In Shattles v. Blanchard, 87 Ga. App. 15 (1) ( 73 S.E.2d 112), it was held: "The question of what is reasonable time for the performance of an act required to be performed upon `reasonable notice,' is usually, if not always to be determined by the character of the act contemplated, considered with its purposes and the attendant facts and circumstances. Accordingly, where, as here, the only means of ingress and egress from an apartment rented by the landlord is a set of outside steps, whether two days' notice of a defect in the steps is such reasonable notice as would raise a duty on the part of the landlord to repair same within such period of time is a jury question."
Headnote 2 of that same opinion held: "Questions as to negligence and contributory negligence are, except in plain and indisputable cases, for the determination of the jury, and where the allegations of the petition do not, even when construed against the pleader, demand the conclusion that the plaintiff's own negligence so preponderated as to preclude a recovery by her, this issue should be left for determination by a jury."
On page 18 of that same opinion this court held: "Except in clear and palpable cases it is a jury question as to whether the plaintiff was in the exercise of ordinary care for her own safety."

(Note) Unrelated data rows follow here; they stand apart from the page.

/-- The spacing timer runs out. Before a first transmission on a SHARED lane whose decoder is not in HUNT the request
enters DEFER, its defer timer started unless defer_limit is 0; in every other case, in GAP or HOLDING, the next
transmission starts. The timer does not act before its moment. The line forms it sends: a PDIST or PWIDTH frame interval
by interval; a BIPHASE frame by its level at every µs, neighbouring halves of one level being one interval and the last
interval a mark; the repeat code with its closing mark; and a RAW list without the last pair's space. -/
def Obligations.SpacingTimerStartsOrDefers : Prop :=
  (∀ (p : Profile) (payload : Payload) (k : Nat),
    let form := frameForm p payload k
    let leader : List Machine.Interval :=
      if p.leaderMark = 0 then [] else [⟨true, p.leaderMark⟩, ⟨false, p.leaderSpace⟩]
    let halves : List Machine.Interval :=
      (List.range k).flatMap fun i =>
        let first := payload.getLsbD i == (p.polarity == .markFirstIsOne)
        [⟨first, p.mark0⟩, ⟨!first, p.mark0⟩]
    (p.encoding = .pdist →
      form =
        leader ++
          ((List.range k).flatMap fun i =>
            [⟨true, p.mark0⟩, ⟨false, if payload.getLsbD i = true then p.space1 else p.space0⟩]) ++
          [⟨true, p.trailerMark⟩]) ∧
    (p.encoding = .pwidth →
      form =
        leader ++
          ((List.range k).map fun i =>
            (⟨true, if payload.getLsbD i = true then p.mark1 else p.mark0⟩ : Machine.Interval)).intersperse
              ⟨false, p.space0⟩ ++
          if p.trailerMark = 0 then [] else [⟨false, p.space0⟩, ⟨true, p.trailerMark⟩]) ∧
    (p.encoding = .biphase →
      (∀ d, markAt form d = markAt (leader ++ halves) d) ∧
      (∀ (i : Nat) a b, form[i]? = some a → form[i + 1]? = some b → a.mark ≠ b.mark) ∧
      ∀ a, form.getLast? = some a → a.mark = true)) ∧
  (∀ p : Profile,
    repeatForm p =
      [⟨true, p.repeatMark⟩, ⟨false, p.repeatSpace⟩,
        ⟨true, if p.trailerMark = 0 then p.repeatMark else p.trailerMark⟩]) ∧
  (∀ (pairs : List RawPair) (q : RawPair),
    rawForm (pairs ++ [q]) =
      (pairs.flatMap fun r => [⟨true, r.mark.toNat⟩, ⟨false, r.space.toNat⟩]) ++ [⟨true, q.mark.toNat⟩]) ∧
  ∀ (l : Lane) (s : State) (r : ActiveRequest) (due : Moment),
    (s.lane l).seq.spacingDue = some due → (s.lane l).seq.active = some r →
    let x := s.lane l
    let busy := x.settings.mode = .shared ∧ ∀ since, x.decoder ≠ .hunt since
    (s.clock < due → exec (.spacingTimerExpiry l) s = .next s) ∧
    (due ≤ s.clock →
      (x.seq.state = .gap → r.started = 0 → busy →
        exec (.spacingTimerExpiry l) s = .next
          (s.setLane l
            { x with
              seq :=
                { x.seq with
                  state := .defer, spacingDue := none,
                  deferDue := if x.settings.deferLimit = 0 then none
                    else some (s.clock + x.settings.deferLimit * 1000) } })) ∧
      (x.seq.state = .gap ∧ ¬ (r.started = 0 ∧ busy) ∨ x.seq.state = .holding →
        exec (.spacingTimerExpiry l) s = .next (onAir l r false s)))

/-- What a lane's output pin does, `sub` ticks of 1/12 µs after the present reading of the time base. Without a
transmission it is idle, opposite to the active level. A transmission drives its intervals back to back from its start:
a space is idle, an unmodulated mark active, and a modulated mark carrier cycles of high ticks active and low ticks
idle, counted from the mark's own start; after the last interval it is idle. An engine stop leaves it idle at the level
the lane's settings give, and an engine reset low. -/
def Obligations.OutputDrivesTransmission : Prop :=
  ∀ (s : State) (l : Lane) (sub : Nat),
    let x := s.lane l
    let active := x.settings.outputHigh
    (x.tx = none → s.outputPin l sub = !active) ∧
    (∀ t, x.tx = some t →
      let tick := 12 * (s.clock - t.start) + sub
      (12 * (t.intervals.map Machine.Interval.length).sum ≤ tick → s.outputPin l sub = !active) ∧
      ∀ before i after, t.intervals = before ++ i :: after →
        let first := 12 * (before.map Machine.Interval.length).sum
        first ≤ tick → tick < first + 12 * i.length →
        (i.mark = false → s.outputPin l sub = !active) ∧
        (i.mark = true → t.carrierHigh = 0 → t.carrierLow = 0 → s.outputPin l sub = active) ∧
        (i.mark = true → 0 < t.carrierHigh + t.carrierLow →
          s.outputPin l sub =
            if (tick - first) % (t.carrierHigh + t.carrierLow) < t.carrierHigh then active else !active)) ∧
    (∀ word u, word.getLsbD 0 = false → word.getLsbD 1 = false → s.engine = .running →
      exec (.engineStop word) s = .next u → u.outputPin l sub = !active) ∧
    ∀ word u, word.getLsbD 1 = true → exec (.engineReset word) s = .next u → u.outputPin l sub = false

/-- A transmission ends. The output is idle and the line-free time lies the gap of its profile away (of a RAW list, the
greater of that and the last pair's space); on a SHARED lane the echo guard is counted, or with echo_guard 0 the blind
condition withdrawn at once. A SEND or RAW series then waits for its next start or completes OK; a HOLD completes with
its end cause, or waits for its next start; an EXCHANGE listens for its reply. (The event writer's one choice at the end
is log entry 9.) -/
def Obligations.TransmissionEndsOnLine : Prop :=
  ∀ (l : Lane) (s : State) (r : ActiveRequest) (t : Transmission),
    (s.lane l).tx = some t → (s.lane l).seq.active = some r →
    (s.lane l).seq.state = .sending ∨ (s.lane l).seq.state = .ending →
    let x := s.lane l
    let p := s.requestProfile r.entry
    let gap := if r.kind = .raw then max (lastSpace r.pairs) p.minGap else p.minGap
    let next := if r.kind = .raw then s.clock + gap
      else max (s.clock + p.minGap) (if p.framePeriod = 0 then s.clock else r.lastStart + p.framePeriod)
    let left : LaneState := { x with tx := none, seq := { x.seq with lineFree := some (s.clock + gap) } }
    let off : State :=
      if x.settings.mode = .shared then
        if x.settings.echoGuard = 0 then withdrawBlind l (s.setLane l left)
        else s.setLane l { left with echoDue := some (s.clock + x.settings.echoGuard) }
      else s.setLane l left
    let ends (f : Sequencer → Sequencer) : Prop :=
      exec (.transmissionEnd l) s = .next
        (chooseEvent (off.setLane l { off.lane l with seq := f (off.lane l).seq }))
    let done (status : Code) : Prop :=
      ends fun q => posting q (completion s l status r.entry.tag r.entry.profile r.started 0)
    let ended := t.start + (t.intervals.map Machine.Interval.length).sum
    (s.clock < ended → exec (.transmissionEnd l) s = .next (chooseEvent s)) ∧
    (ended ≤ s.clock →
      (r.kind = .send ∨ r.kind = .raw →
        (r.started.toNat ≤ r.entry.repeats.toNat →
          ends fun q => { q with state := .gap, spacingDue := some next }) ∧
        (r.entry.repeats.toNat < r.started.toNat → done .ok)) ∧
      (r.kind = .hold →
        (∀ cause, r.endCause = some cause → done cause) ∧
        (r.endCause = none →
          ends fun q =>
            { q with state := .holding,
                     spacingDue := some (max (r.lastStart + r.holdPeriod) (s.clock + p.minGap)) })) ∧
      (r.kind = .exchange →
        ends fun q =>
          { q with state := .listen, replyDue := some (s.clock + r.entry.replyWindow.toNat * 1000) }))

On page 16 of that same opinion this court held: "Notice of a defect given by the tenant to the landlord, charges the latter with notice of any and all other defects such as might reasonably have been discovered by a compliance with a request for repairs."
In Stack v. Harris, 111 Ga. 149 ( 36 S.E. 615), the Supreme Court held: "Though a landlord will not be liable in damages for injuries to a tenant resulting from the defective condition of a plank in the floor of the rented building, of which the landlord had no notice, a petition which alleges that the plaintiff, a tenant, was injured by reason of such a defect and that the landlord, the defendant, had notice of the `defective condition of the floor,' sufficiently alleges as against a general demurrer, that the defendant had notice of the defective condition of the plank."
See, in this connection, Shaddix v. Eberhart, 55 Ga. App. 498 ( 190 S.E. 408); Kimpson v. Wingo, 84 Ga. App. 189 ( 65 S.E.2d 837); Seal v. Stodghill, 44 Ga. App. 643 ( 162 S.E. 638); Marr v. Dieter, 27 Ga. App. 711 (2) ( 109 S.E. 532); MeYere v. Withers, 15 Ga. App. 688 ( 84 S.E. 163).
Under the allegations of this petition, the court did not err in overruling the general demurrer to the petition.
Judgment affirmed. Townsend and Carlisle, JJ., concur.